(Collected data entries)
================

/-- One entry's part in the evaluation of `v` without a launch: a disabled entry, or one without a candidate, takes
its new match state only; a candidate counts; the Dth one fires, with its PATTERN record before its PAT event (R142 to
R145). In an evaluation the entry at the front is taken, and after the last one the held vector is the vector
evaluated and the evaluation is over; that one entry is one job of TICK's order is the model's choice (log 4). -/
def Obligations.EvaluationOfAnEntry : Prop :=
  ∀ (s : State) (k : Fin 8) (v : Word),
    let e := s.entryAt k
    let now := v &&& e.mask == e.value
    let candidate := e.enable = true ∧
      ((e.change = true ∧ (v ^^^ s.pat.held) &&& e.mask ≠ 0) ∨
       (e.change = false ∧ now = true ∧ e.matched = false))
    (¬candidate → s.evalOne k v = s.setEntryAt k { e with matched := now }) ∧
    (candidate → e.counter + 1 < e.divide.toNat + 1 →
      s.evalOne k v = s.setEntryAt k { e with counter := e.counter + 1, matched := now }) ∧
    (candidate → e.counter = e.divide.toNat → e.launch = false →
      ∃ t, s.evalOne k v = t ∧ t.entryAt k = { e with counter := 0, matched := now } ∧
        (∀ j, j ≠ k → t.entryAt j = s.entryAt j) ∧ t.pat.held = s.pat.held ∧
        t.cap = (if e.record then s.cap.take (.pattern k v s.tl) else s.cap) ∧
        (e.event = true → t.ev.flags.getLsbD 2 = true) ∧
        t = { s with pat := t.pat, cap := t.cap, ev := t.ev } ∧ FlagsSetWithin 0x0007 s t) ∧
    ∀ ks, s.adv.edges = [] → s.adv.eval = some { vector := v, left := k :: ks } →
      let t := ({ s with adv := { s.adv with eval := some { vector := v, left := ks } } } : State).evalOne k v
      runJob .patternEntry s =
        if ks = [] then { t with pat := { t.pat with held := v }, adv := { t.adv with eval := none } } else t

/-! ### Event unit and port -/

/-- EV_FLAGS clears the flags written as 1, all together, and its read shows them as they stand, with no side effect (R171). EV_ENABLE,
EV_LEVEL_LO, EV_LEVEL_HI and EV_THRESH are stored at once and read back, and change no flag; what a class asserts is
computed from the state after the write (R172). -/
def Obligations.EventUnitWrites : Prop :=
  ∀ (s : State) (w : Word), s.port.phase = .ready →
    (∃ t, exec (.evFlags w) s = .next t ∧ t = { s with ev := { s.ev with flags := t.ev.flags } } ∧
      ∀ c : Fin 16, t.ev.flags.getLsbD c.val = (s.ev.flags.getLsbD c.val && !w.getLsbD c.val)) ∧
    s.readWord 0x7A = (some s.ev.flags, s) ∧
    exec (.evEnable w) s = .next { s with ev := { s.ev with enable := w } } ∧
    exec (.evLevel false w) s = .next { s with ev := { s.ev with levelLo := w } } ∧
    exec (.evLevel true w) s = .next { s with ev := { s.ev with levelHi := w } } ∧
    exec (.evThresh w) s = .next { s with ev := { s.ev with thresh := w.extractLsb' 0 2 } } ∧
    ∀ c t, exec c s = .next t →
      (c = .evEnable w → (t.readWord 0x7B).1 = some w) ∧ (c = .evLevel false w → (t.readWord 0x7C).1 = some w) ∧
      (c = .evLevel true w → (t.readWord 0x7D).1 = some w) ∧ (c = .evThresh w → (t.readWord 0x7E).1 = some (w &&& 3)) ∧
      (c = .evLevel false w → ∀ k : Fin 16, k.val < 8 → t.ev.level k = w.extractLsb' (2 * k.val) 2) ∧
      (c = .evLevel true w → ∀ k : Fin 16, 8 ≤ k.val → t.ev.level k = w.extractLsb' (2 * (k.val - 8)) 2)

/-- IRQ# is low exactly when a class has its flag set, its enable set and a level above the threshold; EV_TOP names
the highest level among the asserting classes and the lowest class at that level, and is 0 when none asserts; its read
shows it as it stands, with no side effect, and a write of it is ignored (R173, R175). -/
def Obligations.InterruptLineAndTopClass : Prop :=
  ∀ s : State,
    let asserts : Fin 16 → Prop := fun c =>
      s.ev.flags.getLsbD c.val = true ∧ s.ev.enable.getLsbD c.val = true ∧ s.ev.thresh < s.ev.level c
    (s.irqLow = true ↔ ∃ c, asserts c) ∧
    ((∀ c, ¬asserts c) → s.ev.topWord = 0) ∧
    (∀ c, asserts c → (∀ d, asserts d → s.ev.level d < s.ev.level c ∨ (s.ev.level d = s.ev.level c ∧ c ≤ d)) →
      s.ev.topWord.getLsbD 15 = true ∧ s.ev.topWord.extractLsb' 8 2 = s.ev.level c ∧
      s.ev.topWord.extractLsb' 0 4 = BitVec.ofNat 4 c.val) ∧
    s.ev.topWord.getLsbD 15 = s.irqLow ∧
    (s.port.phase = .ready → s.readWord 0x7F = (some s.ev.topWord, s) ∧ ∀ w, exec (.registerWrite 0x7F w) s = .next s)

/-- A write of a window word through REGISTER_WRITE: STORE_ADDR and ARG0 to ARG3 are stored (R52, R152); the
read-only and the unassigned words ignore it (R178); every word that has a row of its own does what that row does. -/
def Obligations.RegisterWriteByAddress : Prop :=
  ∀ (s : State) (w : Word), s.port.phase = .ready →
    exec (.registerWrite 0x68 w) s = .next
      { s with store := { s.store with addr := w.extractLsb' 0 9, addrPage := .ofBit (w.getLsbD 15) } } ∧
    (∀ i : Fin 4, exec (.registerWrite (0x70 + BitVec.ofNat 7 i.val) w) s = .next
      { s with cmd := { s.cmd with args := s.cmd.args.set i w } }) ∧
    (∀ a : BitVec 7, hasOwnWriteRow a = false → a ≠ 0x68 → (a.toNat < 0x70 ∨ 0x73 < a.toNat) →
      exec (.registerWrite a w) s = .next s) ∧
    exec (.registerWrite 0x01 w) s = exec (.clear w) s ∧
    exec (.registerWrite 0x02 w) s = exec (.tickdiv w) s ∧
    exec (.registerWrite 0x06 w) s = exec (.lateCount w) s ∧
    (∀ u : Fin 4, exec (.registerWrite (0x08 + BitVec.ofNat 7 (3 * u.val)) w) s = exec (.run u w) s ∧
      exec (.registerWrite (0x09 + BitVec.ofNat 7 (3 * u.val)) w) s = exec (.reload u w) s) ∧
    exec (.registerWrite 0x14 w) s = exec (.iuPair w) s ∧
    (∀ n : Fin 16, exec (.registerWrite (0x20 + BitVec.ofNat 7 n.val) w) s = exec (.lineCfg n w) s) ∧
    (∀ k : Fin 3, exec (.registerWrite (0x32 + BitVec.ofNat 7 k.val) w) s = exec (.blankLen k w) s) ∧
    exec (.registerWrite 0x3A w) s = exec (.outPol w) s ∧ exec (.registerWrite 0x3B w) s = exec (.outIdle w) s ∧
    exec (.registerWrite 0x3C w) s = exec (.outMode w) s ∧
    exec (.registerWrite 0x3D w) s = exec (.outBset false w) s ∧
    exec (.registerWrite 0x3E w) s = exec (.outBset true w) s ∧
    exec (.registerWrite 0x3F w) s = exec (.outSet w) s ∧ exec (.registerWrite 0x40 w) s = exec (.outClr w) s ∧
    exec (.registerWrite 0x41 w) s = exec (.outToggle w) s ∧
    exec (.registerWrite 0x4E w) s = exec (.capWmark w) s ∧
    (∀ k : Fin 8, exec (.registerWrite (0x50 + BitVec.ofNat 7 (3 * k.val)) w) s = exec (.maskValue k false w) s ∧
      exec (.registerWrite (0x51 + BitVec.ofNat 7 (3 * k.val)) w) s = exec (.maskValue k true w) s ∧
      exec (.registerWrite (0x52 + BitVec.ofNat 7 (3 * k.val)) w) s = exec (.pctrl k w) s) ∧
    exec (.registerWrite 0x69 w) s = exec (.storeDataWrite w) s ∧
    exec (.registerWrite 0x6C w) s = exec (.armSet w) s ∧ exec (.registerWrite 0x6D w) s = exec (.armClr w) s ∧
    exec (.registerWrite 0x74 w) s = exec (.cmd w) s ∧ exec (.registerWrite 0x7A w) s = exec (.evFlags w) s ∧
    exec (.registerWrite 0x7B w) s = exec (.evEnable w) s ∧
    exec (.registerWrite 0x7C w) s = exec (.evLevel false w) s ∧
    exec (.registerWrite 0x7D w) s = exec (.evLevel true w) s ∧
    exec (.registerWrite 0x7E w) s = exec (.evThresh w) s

================

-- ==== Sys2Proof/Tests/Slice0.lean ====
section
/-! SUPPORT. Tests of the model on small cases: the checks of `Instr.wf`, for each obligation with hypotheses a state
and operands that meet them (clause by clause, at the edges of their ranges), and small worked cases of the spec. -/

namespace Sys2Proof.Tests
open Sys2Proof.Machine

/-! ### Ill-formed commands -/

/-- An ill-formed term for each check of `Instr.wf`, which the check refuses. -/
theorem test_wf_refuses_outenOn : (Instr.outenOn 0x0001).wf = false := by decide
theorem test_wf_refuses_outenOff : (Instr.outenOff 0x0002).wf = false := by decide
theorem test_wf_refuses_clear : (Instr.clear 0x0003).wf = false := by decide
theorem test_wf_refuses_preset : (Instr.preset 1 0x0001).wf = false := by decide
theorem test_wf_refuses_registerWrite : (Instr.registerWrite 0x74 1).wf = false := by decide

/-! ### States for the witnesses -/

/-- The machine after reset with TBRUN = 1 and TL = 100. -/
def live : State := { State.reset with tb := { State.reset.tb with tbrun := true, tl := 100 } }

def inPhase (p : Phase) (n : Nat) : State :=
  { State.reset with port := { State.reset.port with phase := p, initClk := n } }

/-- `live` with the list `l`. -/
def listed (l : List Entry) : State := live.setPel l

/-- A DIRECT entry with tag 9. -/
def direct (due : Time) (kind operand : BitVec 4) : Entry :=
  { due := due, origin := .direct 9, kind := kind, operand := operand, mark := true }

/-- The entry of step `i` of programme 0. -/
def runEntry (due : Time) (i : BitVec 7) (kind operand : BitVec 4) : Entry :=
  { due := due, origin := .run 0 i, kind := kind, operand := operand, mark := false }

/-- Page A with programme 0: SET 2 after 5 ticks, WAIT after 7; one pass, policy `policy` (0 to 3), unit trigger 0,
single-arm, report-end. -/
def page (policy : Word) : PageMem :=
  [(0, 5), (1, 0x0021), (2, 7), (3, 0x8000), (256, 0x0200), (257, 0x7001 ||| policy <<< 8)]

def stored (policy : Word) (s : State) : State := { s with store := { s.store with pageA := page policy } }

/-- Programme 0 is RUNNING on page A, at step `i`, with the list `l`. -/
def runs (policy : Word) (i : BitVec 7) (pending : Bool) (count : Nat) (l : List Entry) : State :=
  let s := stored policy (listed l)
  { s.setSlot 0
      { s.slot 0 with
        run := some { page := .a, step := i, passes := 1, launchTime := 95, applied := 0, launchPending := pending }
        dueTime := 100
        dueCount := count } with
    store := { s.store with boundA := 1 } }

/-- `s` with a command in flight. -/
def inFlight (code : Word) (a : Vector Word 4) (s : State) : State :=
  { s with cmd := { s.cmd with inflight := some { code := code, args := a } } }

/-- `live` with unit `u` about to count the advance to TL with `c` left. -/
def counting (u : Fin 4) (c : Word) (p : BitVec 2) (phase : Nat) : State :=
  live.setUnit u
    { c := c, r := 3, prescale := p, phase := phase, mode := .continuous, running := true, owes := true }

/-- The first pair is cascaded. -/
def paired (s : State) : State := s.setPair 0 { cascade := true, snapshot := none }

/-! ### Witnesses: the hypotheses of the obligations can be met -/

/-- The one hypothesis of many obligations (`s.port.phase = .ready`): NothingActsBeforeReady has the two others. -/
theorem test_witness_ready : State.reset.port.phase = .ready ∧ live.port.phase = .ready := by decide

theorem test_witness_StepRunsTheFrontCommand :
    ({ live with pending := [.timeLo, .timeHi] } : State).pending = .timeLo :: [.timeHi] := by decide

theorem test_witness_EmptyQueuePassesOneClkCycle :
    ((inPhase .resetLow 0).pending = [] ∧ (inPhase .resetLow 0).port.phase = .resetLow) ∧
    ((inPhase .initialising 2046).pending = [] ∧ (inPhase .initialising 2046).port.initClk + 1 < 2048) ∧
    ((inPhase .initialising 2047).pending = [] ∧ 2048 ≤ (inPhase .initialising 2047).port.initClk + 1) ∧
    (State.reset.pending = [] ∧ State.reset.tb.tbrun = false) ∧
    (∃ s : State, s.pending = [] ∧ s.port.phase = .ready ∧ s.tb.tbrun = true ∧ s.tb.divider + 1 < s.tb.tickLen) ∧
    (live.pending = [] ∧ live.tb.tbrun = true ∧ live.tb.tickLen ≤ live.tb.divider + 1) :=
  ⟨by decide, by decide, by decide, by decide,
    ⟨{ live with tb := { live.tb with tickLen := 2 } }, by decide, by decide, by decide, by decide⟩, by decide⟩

================

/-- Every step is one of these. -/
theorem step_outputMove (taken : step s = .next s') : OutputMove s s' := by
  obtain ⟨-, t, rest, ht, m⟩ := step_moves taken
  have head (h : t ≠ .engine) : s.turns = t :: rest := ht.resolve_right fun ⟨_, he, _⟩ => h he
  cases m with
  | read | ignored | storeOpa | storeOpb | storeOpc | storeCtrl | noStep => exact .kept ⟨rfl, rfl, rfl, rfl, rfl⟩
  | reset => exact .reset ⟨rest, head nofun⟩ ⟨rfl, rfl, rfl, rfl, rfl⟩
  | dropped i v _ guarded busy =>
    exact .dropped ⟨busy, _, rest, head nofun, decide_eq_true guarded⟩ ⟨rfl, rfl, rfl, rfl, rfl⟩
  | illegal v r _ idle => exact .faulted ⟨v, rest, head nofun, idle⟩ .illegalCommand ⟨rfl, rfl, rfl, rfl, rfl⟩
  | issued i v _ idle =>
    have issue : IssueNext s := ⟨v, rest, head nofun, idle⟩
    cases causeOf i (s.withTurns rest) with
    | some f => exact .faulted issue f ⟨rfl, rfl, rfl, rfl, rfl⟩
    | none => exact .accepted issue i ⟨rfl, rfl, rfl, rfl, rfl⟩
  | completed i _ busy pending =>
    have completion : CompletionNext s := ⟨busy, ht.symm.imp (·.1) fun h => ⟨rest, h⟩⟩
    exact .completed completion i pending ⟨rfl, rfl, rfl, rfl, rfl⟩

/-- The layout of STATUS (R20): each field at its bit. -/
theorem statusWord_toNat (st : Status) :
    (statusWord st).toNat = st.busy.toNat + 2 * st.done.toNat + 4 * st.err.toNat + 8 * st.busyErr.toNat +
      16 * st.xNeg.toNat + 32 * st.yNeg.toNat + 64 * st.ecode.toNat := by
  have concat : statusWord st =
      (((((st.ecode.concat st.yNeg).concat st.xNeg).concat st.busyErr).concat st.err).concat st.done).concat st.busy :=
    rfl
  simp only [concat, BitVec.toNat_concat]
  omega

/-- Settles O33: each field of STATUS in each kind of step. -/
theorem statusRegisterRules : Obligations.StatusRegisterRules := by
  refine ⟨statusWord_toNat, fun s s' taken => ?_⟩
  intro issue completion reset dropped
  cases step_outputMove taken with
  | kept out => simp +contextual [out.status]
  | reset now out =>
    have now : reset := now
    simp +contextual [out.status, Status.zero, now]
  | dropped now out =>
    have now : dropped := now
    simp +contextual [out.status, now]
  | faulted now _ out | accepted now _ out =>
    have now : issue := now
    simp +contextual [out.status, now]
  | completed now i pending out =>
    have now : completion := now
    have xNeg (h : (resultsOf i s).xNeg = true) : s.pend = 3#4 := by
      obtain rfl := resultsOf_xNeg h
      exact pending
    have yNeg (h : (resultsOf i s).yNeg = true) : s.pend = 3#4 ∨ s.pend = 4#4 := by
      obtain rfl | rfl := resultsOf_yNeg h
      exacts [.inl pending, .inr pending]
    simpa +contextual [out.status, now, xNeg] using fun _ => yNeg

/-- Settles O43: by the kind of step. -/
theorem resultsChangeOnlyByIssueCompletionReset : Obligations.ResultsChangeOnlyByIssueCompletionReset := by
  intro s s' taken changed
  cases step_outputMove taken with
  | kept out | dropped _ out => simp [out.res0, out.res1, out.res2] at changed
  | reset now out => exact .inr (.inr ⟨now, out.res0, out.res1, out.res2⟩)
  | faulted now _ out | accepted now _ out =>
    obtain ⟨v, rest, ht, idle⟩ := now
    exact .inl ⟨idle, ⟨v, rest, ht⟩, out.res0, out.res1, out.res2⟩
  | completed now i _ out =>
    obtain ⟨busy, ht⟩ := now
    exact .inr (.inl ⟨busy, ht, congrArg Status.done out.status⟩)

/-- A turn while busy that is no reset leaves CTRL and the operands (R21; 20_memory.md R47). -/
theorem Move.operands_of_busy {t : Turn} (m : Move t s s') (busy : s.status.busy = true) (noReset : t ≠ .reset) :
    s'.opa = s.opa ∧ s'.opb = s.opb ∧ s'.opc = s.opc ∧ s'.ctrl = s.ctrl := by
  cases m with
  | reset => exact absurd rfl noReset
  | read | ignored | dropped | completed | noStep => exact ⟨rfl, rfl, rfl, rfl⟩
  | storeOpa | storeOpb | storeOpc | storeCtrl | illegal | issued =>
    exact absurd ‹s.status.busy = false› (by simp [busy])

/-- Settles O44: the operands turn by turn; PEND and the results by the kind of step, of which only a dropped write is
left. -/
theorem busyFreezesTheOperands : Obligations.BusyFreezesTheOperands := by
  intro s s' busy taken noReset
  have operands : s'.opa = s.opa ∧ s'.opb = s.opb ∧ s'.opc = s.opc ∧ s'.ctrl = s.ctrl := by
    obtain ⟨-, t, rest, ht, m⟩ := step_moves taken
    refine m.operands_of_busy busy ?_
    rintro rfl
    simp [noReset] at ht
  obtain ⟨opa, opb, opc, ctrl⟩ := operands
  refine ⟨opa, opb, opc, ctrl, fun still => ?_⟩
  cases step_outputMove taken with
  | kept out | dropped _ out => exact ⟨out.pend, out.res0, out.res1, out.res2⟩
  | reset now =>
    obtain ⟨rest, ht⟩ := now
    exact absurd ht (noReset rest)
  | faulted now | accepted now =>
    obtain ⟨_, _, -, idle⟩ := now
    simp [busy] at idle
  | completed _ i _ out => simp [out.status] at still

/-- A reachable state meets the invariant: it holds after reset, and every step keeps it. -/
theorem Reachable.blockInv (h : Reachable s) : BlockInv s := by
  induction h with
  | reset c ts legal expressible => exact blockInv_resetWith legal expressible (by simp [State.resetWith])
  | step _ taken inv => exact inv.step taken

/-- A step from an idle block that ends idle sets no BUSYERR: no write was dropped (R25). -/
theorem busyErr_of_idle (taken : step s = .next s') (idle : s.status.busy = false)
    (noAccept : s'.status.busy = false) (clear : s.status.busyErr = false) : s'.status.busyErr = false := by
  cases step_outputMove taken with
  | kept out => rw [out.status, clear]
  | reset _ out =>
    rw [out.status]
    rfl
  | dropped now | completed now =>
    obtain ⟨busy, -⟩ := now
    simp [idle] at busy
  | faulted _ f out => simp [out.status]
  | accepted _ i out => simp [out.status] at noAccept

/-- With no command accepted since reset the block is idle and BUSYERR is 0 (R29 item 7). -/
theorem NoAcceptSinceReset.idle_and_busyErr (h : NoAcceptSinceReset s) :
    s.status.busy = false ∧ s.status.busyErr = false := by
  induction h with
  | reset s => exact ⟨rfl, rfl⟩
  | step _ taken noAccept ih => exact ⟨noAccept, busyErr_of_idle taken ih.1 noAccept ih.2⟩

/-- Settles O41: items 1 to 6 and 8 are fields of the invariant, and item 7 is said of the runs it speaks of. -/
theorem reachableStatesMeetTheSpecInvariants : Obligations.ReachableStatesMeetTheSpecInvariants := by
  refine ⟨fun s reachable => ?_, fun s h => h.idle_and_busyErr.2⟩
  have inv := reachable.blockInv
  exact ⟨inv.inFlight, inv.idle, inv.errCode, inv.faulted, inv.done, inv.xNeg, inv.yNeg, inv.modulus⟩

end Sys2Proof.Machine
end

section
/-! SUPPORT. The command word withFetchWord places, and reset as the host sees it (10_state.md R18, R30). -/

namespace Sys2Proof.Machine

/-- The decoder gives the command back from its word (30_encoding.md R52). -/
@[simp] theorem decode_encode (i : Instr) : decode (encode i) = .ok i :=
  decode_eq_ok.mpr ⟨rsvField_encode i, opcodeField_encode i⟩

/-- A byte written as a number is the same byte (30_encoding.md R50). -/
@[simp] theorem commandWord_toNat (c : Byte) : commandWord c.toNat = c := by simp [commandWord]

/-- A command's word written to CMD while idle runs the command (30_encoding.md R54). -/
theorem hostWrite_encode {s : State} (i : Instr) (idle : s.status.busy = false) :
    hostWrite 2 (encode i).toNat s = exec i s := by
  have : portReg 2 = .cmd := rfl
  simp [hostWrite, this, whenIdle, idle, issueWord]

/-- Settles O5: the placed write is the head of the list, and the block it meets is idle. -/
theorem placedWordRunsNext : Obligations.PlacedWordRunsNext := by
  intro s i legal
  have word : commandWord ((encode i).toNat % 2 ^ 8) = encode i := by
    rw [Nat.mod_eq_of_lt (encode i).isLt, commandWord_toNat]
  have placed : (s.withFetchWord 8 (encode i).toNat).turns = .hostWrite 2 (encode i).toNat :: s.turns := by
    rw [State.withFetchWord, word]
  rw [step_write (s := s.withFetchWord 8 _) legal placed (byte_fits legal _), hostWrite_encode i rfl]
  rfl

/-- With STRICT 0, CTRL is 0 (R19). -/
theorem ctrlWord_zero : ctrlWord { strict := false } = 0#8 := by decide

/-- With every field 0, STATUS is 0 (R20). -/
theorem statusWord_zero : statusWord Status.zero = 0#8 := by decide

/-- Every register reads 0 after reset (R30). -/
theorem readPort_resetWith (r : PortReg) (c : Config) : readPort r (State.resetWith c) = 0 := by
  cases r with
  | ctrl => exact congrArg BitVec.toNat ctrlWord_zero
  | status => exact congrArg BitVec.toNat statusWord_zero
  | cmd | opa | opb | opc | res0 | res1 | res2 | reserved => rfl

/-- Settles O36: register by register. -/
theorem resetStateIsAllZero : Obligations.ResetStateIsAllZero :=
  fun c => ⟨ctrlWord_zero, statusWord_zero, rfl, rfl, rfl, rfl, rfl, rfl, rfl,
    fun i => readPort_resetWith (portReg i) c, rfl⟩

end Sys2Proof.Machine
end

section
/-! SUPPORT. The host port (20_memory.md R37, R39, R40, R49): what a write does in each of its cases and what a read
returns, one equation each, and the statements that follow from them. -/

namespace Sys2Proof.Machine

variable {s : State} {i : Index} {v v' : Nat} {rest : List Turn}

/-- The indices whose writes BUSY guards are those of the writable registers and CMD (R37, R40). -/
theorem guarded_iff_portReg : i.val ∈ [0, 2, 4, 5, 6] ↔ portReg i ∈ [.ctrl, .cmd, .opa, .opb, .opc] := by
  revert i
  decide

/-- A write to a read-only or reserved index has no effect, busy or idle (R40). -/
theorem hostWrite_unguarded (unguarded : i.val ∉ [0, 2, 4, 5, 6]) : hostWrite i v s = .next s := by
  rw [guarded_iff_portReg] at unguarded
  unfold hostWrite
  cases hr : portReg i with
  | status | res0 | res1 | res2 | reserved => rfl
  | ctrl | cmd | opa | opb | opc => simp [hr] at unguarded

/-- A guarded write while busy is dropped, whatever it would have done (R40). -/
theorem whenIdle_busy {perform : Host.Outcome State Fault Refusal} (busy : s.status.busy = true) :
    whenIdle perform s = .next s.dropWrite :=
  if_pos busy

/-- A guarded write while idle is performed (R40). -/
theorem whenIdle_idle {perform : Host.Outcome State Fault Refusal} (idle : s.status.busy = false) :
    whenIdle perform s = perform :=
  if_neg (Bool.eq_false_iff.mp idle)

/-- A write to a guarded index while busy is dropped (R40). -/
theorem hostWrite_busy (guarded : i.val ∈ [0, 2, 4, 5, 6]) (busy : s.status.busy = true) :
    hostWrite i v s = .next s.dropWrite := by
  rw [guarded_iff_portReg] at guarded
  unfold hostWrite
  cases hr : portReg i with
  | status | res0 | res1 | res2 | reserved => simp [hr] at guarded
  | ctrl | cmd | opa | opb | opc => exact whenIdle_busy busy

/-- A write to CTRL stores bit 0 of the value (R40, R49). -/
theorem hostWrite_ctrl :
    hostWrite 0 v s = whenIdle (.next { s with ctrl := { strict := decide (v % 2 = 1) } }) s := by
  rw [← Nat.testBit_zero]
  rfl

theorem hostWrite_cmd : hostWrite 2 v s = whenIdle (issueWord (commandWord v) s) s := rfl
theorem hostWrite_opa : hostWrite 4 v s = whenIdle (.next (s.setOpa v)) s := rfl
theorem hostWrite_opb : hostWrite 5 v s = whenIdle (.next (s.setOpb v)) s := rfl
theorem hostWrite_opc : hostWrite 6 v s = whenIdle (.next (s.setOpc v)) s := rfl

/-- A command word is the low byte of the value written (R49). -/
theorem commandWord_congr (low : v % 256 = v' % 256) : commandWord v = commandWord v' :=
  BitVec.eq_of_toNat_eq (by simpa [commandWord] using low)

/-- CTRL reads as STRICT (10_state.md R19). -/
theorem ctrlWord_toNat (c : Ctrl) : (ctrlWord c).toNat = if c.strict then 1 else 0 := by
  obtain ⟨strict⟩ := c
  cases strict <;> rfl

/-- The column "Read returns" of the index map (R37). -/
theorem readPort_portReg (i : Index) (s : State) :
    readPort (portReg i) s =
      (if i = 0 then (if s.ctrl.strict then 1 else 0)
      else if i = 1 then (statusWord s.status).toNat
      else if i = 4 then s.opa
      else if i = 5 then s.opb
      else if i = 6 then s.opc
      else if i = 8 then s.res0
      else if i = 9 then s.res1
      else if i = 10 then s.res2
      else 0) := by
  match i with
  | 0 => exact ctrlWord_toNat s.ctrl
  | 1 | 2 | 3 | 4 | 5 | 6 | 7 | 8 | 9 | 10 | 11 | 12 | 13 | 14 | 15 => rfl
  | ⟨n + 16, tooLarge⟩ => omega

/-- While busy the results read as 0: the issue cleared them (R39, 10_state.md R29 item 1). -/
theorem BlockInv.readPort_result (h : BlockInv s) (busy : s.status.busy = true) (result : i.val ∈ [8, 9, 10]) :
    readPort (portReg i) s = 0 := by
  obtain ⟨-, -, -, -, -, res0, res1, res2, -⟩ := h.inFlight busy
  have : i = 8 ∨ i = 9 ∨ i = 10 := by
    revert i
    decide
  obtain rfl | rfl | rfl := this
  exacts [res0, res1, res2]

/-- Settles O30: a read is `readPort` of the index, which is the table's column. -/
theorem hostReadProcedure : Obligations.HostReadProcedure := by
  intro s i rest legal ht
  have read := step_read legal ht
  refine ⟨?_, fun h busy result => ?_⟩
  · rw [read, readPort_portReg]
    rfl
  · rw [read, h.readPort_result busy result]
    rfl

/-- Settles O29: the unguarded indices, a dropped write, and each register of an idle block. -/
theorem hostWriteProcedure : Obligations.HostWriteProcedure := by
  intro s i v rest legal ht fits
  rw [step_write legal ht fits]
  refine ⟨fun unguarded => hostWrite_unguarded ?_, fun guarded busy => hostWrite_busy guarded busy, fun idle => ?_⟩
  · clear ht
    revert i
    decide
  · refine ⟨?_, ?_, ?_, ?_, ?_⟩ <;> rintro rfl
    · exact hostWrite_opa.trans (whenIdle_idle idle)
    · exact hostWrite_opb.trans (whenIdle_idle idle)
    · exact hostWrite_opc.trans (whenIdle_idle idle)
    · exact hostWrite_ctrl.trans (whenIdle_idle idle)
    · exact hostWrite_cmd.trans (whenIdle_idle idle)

================

• [Exercise prompt]
Pull out each line of the records holding the string "them".

• [Written solution]
/-- EV_FLAGS clears the flags written as 1, all together, and its read shows them as they stand, with no side effect (R171). EV_ENABLE,
and operands that meet them (clause by clause, at the edges of their ranges), and small worked cases of the spec. -/
returns, one equation each, and the statements that follow from them. -/
/-- While busy the results read as 0: the issue cleared them (R39, 10_state.md R29 item 1). -/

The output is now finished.